AIM OF THE EXERCISE: Your output should be the entries below, from the first line up to and including the line with "inductive TripState where", reproduced exactly and with no other lines.

Dataset entries
□ □ □ □ □ □ □

-- ==== Sys2Proof/Machine/State.lean ====
section
/-! DEFINITION. Every piece of state the spec gives the UL4280, block by block (00_scope Figure 3-1), as plain
data, and the machine right after reset. Each structure's docstring cites the table that lists its fields. -/

namespace Sys2Proof.Machine

/-! ### Names the spec lists (Table 10-5) -/

/-- Trip state (Table 6-2). -/
inductive TripState where
  | configuring | outOfService | stopped | departing | running | arriving | stranded | tripped | inspecting
  deriving DecidableEq, Repr

/-- Step within DEPARTING, ARRIVING or INSPECTING (Table 6-1). -/
inductive Step where
  | warning | doors | closure | brakeRelease | standstill | apply | lifting | moving | holding
  deriving DecidableEq, Repr

/-- Phase of the reference (R64). -/
inductive Phase where
  | accel | cruise | decel | creep
  deriving DecidableEq, Repr

/-- Line mode (Table 11-1). -/
inductive LineMode where
  | normal | reduced | inspection | config
  deriving DecidableEq, Repr

/-- Direction of travel (R2): UP is x_s increasing. -/
inductive Direction where
  | up | down
  deriving DecidableEq, Repr

/-- State of a counting channel (02_rope_measurement section 2). -/
inductive ChannelState where
  | inService | outOfService | failed | unmapped
  deriving DecidableEq, Repr

/-- Result of a marker record (Table 3-1). -/
inductive MarkerResult where
  | accepted | clamped | mismatch | homed
  deriving DecidableEq, Repr

/-- Result of the arrival test (R51). -/
inductive ArrivalResult where
  | aligned | misaligned | noPlatform
  deriving DecidableEq, Repr

/-- Cause kinds, in the order of Table 5-2. -/
inductive CauseKind where
  | overspeed | overspeedSevere | rollback | overrun | encoderDisagree | ropeSlip | positionMismatch
  | linkLostA | linkLostB | doorUnlockedRunning | serviceBrakeFault | emergencyBrakeFault
  | stopDemand | emergencyDemand | powerFail | carFault
  deriving DecidableEq, Repr

/-- Source recorded with a cause (Table 10-5). -/
inductive CauseSource where
  | internal
  | port (p : PortId)
  | car (c : Car)
  | lineSbkf | lineEbkf | linePfail
  deriving DecidableEq, Repr

/-- Braking in force (R86); the severities of the causes are its last three values. -/
inductive Braking where
  | none | stop | service | emergency
  deriving DecidableEq, Repr

/-- Event kinds, in the order of Table 10-6. -/
inductive EventKind where
  | tripStateChanged | targetChanged | causeAdded | causesCleared | doorsReleased | doorsProvenClosed
  | departureFailed | overload | batchStateChanged | linkDown | linkUp | haltRequestAdded
  | haltRequestServed | misalignedStop | overspeedWarning | configCommitted
  deriving DecidableEq, Repr

/-- What a car is told to do with a door side (Table 7-1). -/
inductive DoorCommand where
  | holdClosed | released | closeOrdered
  deriving DecidableEq, Repr

/-- A car's own sides, seen facing uphill (R5). -/
inductive Side where
  | left | right
  deriving DecidableEq, Repr

/-- State of a boarding batch (Table 8-2). -/
inductive BatchState where
  | opened | closing | closed | suspended
  deriving DecidableEq, Repr

/-- Command of a brake (R91). -/
inductive BrakeCommand where
  | applied | lifted
  deriving DecidableEq, Repr

/-- Proof state of a brake (R93, R94). -/
inductive Proof where
  | proving | proven | failed
  deriving DecidableEq, Repr

/-- Reply status codes of Table 10-2 that carry no detail bytes, and the two that do. -/
inductive Status where
  | ok
  | refusedState
  | notClear (condition : Nat)
  | badArgument
  | wrongPort
  | unknownKind
  | badStop
  | overload
  | stale
  | validationFailed (table index : Nat)
  deriving DecidableEq, Repr

/-! ### Fixed numbers of like things -/

/-- One thing per car. -/
structure PerCar (α : Type) where
  a : α
  b : α
  deriving DecidableEq, Repr

/-- One thing per door side of a car. -/
structure PerSide (α : Type) where
  left  : α
  right : α
  deriving DecidableEq, Repr

/-- One thing per terminal station. -/
structure PerStation (α : Type) where
  lower : α
  upper : α
  deriving DecidableEq, Repr

/-- One thing per brake. -/
structure PerBrake (α : Type) where
  sbk : α
  ebk : α
  deriving DecidableEq, Repr

/-- One thing per counting channel Q0 to Q3. -/
structure PerChannel (α : Type) where
  q0 : α
  q1 : α
  q2 : α
  q3 : α
  deriving DecidableEq, Repr

/-- One thing per serial port. -/
structure PerPort (α : Type) where
  p0 : α
  p1 : α
  p2 : α
  p3 : α
  p4 : α
  deriving DecidableEq, Repr

/-- A running timer, in line clock milliseconds. It keeps the duration it was started with (R190). An idle
timer is `none`. -/
structure Timer where
  elapsed : Nat
  limit   : Nat
  deriving DecidableEq, Repr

□ □ □ □ □ □ □

ANSWER BOX:
-- ==== Sys2Proof/Machine/State.lean ====
section
/-! DEFINITION. Every piece of state the spec gives the UL4280, block by block (00_scope Figure 3-1), as plain
data, and the machine right after reset. Each structure's docstring cites the table that lists its fields. -/

namespace Sys2Proof.Machine

/-! ### Names the spec lists (Table 10-5) -/

/-- Trip state (Table 6-2). -/
inductive TripState where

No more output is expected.